There were no obvious anomalies in my results but it is likely that not all of the results are entirely accurate because of the fact that the bubbles of oxygen gas produced by the decomposition of hydrogen peroxide travelled into the burette in volumes of up to 4cm3 at a time. This meant that if a gas bubble with a volume of 4cm3 reached the top of the water in the burette at 29 seconds in the first test, but 3 seconds in the second, the results produced would be extremely different as the volumes would be recorded on either side of the 30second mark. This is the reason why, for example, the third test of 20 oC appears to produce oxygen so much slower than the other two tests for that temperature, the bubbles in this experiment were just a bit slower than those in the other two experiments.
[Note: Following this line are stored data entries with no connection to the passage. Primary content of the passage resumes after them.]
-- ==== Sys2Proof/Machine/Comparator.lean ====
section
/-! DEFINITION. The channel registers and the hysteresis comparator (spec/44_hysteresis.md): CFG_WRITE, CFG_READ, STATE_LOAD,
HYST_EVAL. -/

namespace Sys2Proof.Machine

/-- `CFG_WRITE ch, op, min, max` (R112): the channel is checked before the mode (R134); `last`, the valve and `any_on` are left. -/
def execCfgWrite (ch : Nat) (op : ModeOperand) (mn mx : Word) (s : State) : Host.Outcome State Fault Refusal :=
  match channelOf ch with
  | none => .refused .channelIndex
  | some i =>
    match modeOf s.params.opmodeCode op with
    | none => .refused .invalidMode
    | some m => .next ((s.writeConfig i { op := m, min := mn, max := mx }).returning .none)

/-- `CFG_READ ch` (R113). -/
def execCfgRead (ch : Nat) (s : State) : Host.Outcome State Fault Refusal :=
  match channelOf ch with
  | none => .refused .channelIndex
  | some i => .next (s.returning (.config (s.channelConfig i)))

/-- `STATE_LOAD ch, level` (R114): `any_on` is left until the next pass. -/
def execStateLoad (ch : Nat) (level : Level) (s : State) : Host.Outcome State Fault Refusal :=
  match channelOf ch with
  | none => .refused .channelIndex
  | some i => .next ((s.loadLevel i level).returning .none)

/-- `HYST_EVAL v0 .. v5` (R115): refused as a whole on an Unset SensorControlsValve channel (R125), else every channel's `last`
and valve take its new level and `any_on` is recomputed (R120, R127). -/
def execHystEval (value : Six Word) (s : State) : Host.Outcome State Fault Refusal :=
  match s.passLevels value with
  | none => .refused .unsetLastState
  | some new => .next ((s.endPass new (anyOnOf new)).returning (.pass new (anyOnOf new)))

end Sys2Proof.Machine
end

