/-- Settles O47: the step is `finishStep` of the operation's outcome, and the operation leaves the caller's queue alone, so what
`endStep` drops is the request just run. -/
theorem stepRunsDecodedInstruction : Obligations.StepRunsDecodedInstruction := by
  intro s r rest i hc hi
  have hstep := step_of_decodeRequest hc hi
  refine ⟨fun t ht => ?next, fun q hq => ?refused, s.beginStep_eq⟩
  case next =>
    have htc : t.caller = r :: rest := (exec_beginStep_caller ht).trans hc
    rw [hstep, ht, finishStep_next, State.endStep_of_caller htc]
  case refused =>
    rw [hstep, hq, finishStep_refused]

end Sys2Proof.Machine
end

section
/-! PROOFS. The block's state between operations (spec/10_state.md): which operation writes which part of it, said once for the
codec, the comparator and the radio; from that the writers of each piece, the reset-only value, the state after reset, and the
invariant that every step keeps. -/

namespace Sys2Proof.Machine

/-! ## Who writes what -/

/-- A received byte leaves everything beside the codec and the frame output (R71). -/
theorem execRxByte_sameBesideCodec {b : Byte} {s t : State} (h : execRxByte b s = .next t) : SameBesideCodec s t := by
  rcases execRxByte_cases h with ⟨-, rfl⟩ | ⟨-, rfl⟩ | ⟨-, rfl⟩ |
    ⟨-, -, (⟨-, _, -, rfl⟩ | ⟨-, rfl⟩ | ⟨-, -, rfl⟩)⟩ <;> exact ⟨rfl, rfl, rfl, rfl, rfl, rfl, rfl, rfl, rfl⟩

/-- What an operation does to the codec and the frame output: RESET, RX_BYTE, or nothing (R81, R94). -/
theorem exec_codec_cases {i : Instr} {s t : State} (h : exec i s = .next t) :
    (i = .reset ∧ t.codec = s.resetCodec ∧ t.frames = s.frames) ∨
    (∃ b, i = .rxByte b ∧ execRxByte b s = .next t) ∨
    (t.codec = s.codec ∧ t.frames = s.frames) := by
  rcases exec_cases h with ⟨hi, rfl⟩ | hrx | ⟨_, _, -, -, (⟨-, rfl⟩ | ⟨-, rfl⟩)⟩ |
    ⟨_, _, _, _, -, _, _, -, -, rfl⟩ | ⟨_, _, -, _, -, rfl⟩ | ⟨_, -, _, -, rfl⟩ | ⟨-, _, rfl⟩
  case inl => exact .inl ⟨hi, rfl, rfl⟩
  case inr.inl => exact .inr (.inl hrx)
  all_goals exact .inr (.inr ⟨rfl, rfl⟩)

/-- What an operation does to the comparator and the valve pins: one of its four writers, or nothing (R31, R33, R34). -/
theorem exec_comparator_cases {i : Instr} {s t : State} (h : exec i s = .next t) :
    (i = .reset ∧ t.comparator = s.resetComparator ∧ t.valve = s.valve) ∨
    (∃ (j : Fin 6) (op : ModeOperand) (c : ChannelConfig), i = .cfgWrite j.val op c.min c.max ∧
      t.comparator = (s.writeConfig j c).comparator ∧ t.valve = s.valve) ∨
    (∃ (j : Fin 6) (l : Level), i = .stateLoad j.val l ∧
      t.comparator = (s.loadLevel j l).comparator ∧ t.valve = s.valve.set j l) ∨
    (∃ (v : Six Word) (new : Six Level) (anyOn : Bool), i = .hystEval v ∧
      t.comparator = (s.endPass new anyOn).comparator ∧ t.valve = new) ∨
    (t.comparator = s.comparator ∧ t.valve = s.valve) := by
  rcases exec_cases h with ⟨hi, rfl⟩ | ⟨b, -, hb⟩ | ⟨_, _, -, -, (⟨-, rfl⟩ | ⟨-, rfl⟩)⟩ |
    ⟨_, op, mn, mx, hi, j, m, rfl, -, rfl⟩ | ⟨_, l, hi, j, rfl, rfl⟩ | ⟨v, hi, new, -, rfl⟩ | ⟨-, _, rfl⟩
  case inl => exact .inl ⟨hi, rfl, rfl⟩
  case inr.inl =>
    obtain ⟨hcomparator, hvalve, -⟩ := execRxByte_sameBesideCodec hb
    exact .inr (.inr (.inr (.inr ⟨hcomparator, hvalve⟩)))
  case inr.inr.inr.inl => exact .inr (.inl ⟨j, op, ⟨m, mn, mx⟩, hi, rfl, rfl⟩)
  case inr.inr.inr.inr.inl => exact .inr (.inr (.inl ⟨j, l, hi, rfl, rfl⟩))
  case inr.inr.inr.inr.inr.inl => exact .inr (.inr (.inr (.inl ⟨v, new, _, hi, rfl, rfl⟩)))
  all_goals exact .inr (.inr (.inr (.inr ⟨rfl, rfl⟩)))

/-- What an operation does at the radio: nothing, or the one packet of a TX_FRAME (R93). -/
theorem exec_radio_cases {i : Instr} {s t : State} (h : exec i s = .next t) :
    t.radio = s.radio ∨
    ∃ cmd p, i = .txFrame cmd p ∧ p.length ≤ 254 ∧ t.radio = s.radio ++ packetEvents (wireFrame (forceOrigin cmd) p) := by
  rcases exec_cases h with ⟨-, rfl⟩ | ⟨b, -, hb⟩ | ⟨cmd, p, hi, hp, (⟨-, rfl⟩ | ⟨-, rfl⟩)⟩ |
    ⟨_, _, _, _, -, _, _, -, -, rfl⟩ | ⟨_, _, -, _, -, rfl⟩ | ⟨_, -, _, -, rfl⟩ | ⟨-, _, rfl⟩
  case inr.inl =>
    obtain ⟨-, -, hradio, -⟩ := execRxByte_sameBesideCodec hb
    exact .inl hradio
  case inr.inr.inl.inr => exact .inr ⟨cmd, p, hi, hp, rfl⟩
  all_goals exact .inl rfl

/-- What becomes of a channel's `last`: RESET makes it Unset, its other two writers make it known (R29, R31). -/
theorem exec_lastState_cases {i : Instr} {s t : State} (h : exec i s = .next t) (j : Fin 6) :
    i = .reset ∨
    (∃ l, t.comparator.lastState.get j = .known l ∧ (i = .stateLoad j.val l ∨ ∃ v, i = .hystEval v)) ∨
    t.comparator.lastState.get j = s.comparator.lastState.get j := by
  rcases exec_comparator_cases h with ⟨hi, -⟩ | ⟨k, _, _, -, hc, -⟩ | ⟨k, l, hi, hc, -⟩ | ⟨v, new, _, hi, hc, -⟩ | ⟨hc, -⟩
  case inl => exact .inl hi
  case inr.inl => exact .inr (.inr (by simp [hc]))
  case inr.inr.inl =>
    by_cases hjk : j = k
    · subst hjk
      exact .inr (.inl ⟨l, by simp [hc], .inl hi⟩)
    · exact .inr (.inr (by simp [hc, hjk]))
  case inr.inr.inr.inl => exact .inr (.inl ⟨new.get j, by simp [hc], .inr ⟨v, hi⟩⟩)
  case inr.inr.inr.inr => exact .inr (.inr (by rw [hc]))

/-- The writers of a channel's configuration (R31, R112). -/
theorem exec_config_cases {i : Instr} {s t : State} (h : exec i s = .next t) (j : Fin 6) :
    i = .reset ∨ (∃ op mn mx, i = .cfgWrite j.val op mn mx) ∨ t.channelConfig j = s.channelConfig j := by
  rcases exec_comparator_cases h with ⟨hi, -⟩ | ⟨k, op, c, hi, hc, -⟩ | ⟨_, _, -, hc, -⟩ | ⟨_, _, _, -, hc, -⟩ | ⟨hc, -⟩
  case inl => exact .inl hi
  case inr.inl =>
    by_cases hjk : j = k
    · subst hjk
      exact .inr (.inl ⟨op, c.min, c.max, hi⟩)
    · exact .inr (.inr (by simp [State.channelConfig, hc, hjk]))
  all_goals exact .inr (.inr (by simp [State.channelConfig, hc]))

/-- The writers of `any_on` (R34, R120). -/
theorem exec_anyOn_cases {i : Instr} {s t : State} (h : exec i s = .next t) :
    i = .reset ∨ (∃ v, i = .hystEval v) ∨ t.comparator.anyOn = s.comparator.anyOn := by
  rcases exec_comparator_cases h with ⟨hi, -⟩ | ⟨_, _, _, -, hc, -⟩ | ⟨_, _, -, hc, -⟩ | ⟨v, _, _, hi, -⟩ | ⟨hc, -⟩
  case inl => exact .inl hi
  case inr.inr.inr.inl => exact .inr (.inl ⟨v, hi⟩)
  all_goals exact .inr (.inr (by simp [hc]))

/-- The writers of a channel's valve level (R33, R146). -/
theorem exec_valve_cases {i : Instr} {s t : State} (h : exec i s = .next t) (j : Fin 6) :
    (∃ l, i = .stateLoad j.val l) ∨ (∃ v, i = .hystEval v) ∨ t.valve.get j = s.valve.get j := by
  rcases exec_comparator_cases h with ⟨-, -, hv⟩ | ⟨_, _, _, -, -, hv⟩ | ⟨k, l, hi, -, hv⟩ | ⟨v, _, _, hi, -⟩ | ⟨-, hv⟩
  case inr.inr.inl =>
    by_cases hjk : j = k
    · subst hjk
      exact .inl ⟨l, hi⟩
    · exact .inr (.inr (by simp [hv, hjk]))
  case inr.inr.inr.inl => exact .inr (.inl ⟨v, hi⟩)
  all_goals exact .inr (.inr (by rw [hv]))

/-- Settles O41: each piece has its cases lemma, whose last case says the piece did not change. -/
theorem onlyWritersWrite : Obligations.OnlyWritersWrite := by
  intro i s t h
  refine ⟨fun hne => ?codec, fun j hne => ?config, fun j hne => ?last, fun hne => ?anyOn, fun j hne => ?valve,
    exec_sameInputs h⟩
  case codec =>
    rcases exec_codec_cases h with ⟨hi, -⟩ | ⟨b, hi, -⟩ | ⟨heq, -⟩
    · exact .inl hi
    · exact .inr ⟨b, hi⟩
    · exact absurd heq hne
  case config =>
    rcases exec_config_cases h j with hi | hi | heq
    · exact .inl hi
    · exact .inr hi
    · obtain ⟨hop, hmin, hmax⟩ := ChannelConfig.mk.inj heq
      rcases hne with hne | hne | hne
      exacts [absurd hop hne, absurd hmin hne, absurd hmax hne]
  case last =>
    rcases exec_lastState_cases h j with hi | ⟨l, -, hi⟩ | heq
    · exact .inl hi
    · exact .inr (hi.imp_left fun hi => ⟨l, hi⟩)
    · exact absurd heq hne
  case anyOn => exact (exec_anyOn_cases h).imp_right fun hi => hi.resolve_right hne
  case valve => exact (exec_valve_cases h j).imp_right fun hi => hi.resolve_right hne

/-- Settles O43: of the writers of `last` only RESET writes Unset. -/
theorem unsetOnlyByReset : Obligations.UnsetOnlyByReset := by
  intro i s t j h hknown hunset
  rcases exec_lastState_cases h j with hi | ⟨l, hl, -⟩ | heq
  · exact hi
  · rw [hl] at hunset
    cases hunset
  · exact absurd (heq.symm.trans hunset) hknown

/-! ## The state after reset -/

section resetComparator

variable (s : State) (i : Fin 6)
The one significant fault in my experiment was the fact that I did not plan to test the activity of the enzyme catalase in conditions over 50oC. My method did not allow for the fact that however long the potato was left in the water bath, it was not necessarily going to reach the same temperature as the water itself. It is the likely that the catalase enzyme in the 50oC water bath only reached temperatures of around 45oC and so was working at its optimum rate as opposed at a temperature where a large number of the enzymes had denatured. If the actual temperature of the enzymes in the potato had reached 50oC then my predicted decrease in the rate of the decomposition of hydrogen peroxide would have been seen. If I had the chance to carry out my experiment again, I would continue testing the activity of catalase to at least 60oC to ensure that my prediction was in fact correct. I have also learnt since carrying out my experiment, that using a buffer in the mixture of potato and hydrogen peroxide would have helped to keep the pH of the conditions the same in every experiment. The rest of my planned procedure was suitable for the investigation.
If I had time to extend my investigation further, I would like to investigate the optimum working temperatures of other enzymes, not just catalase. I would also be interested to see what affect changing the concentration of the hydrogen peroxide would have on the rate at which it decomposes with an equal mass and surface area of potato (exposed catalase).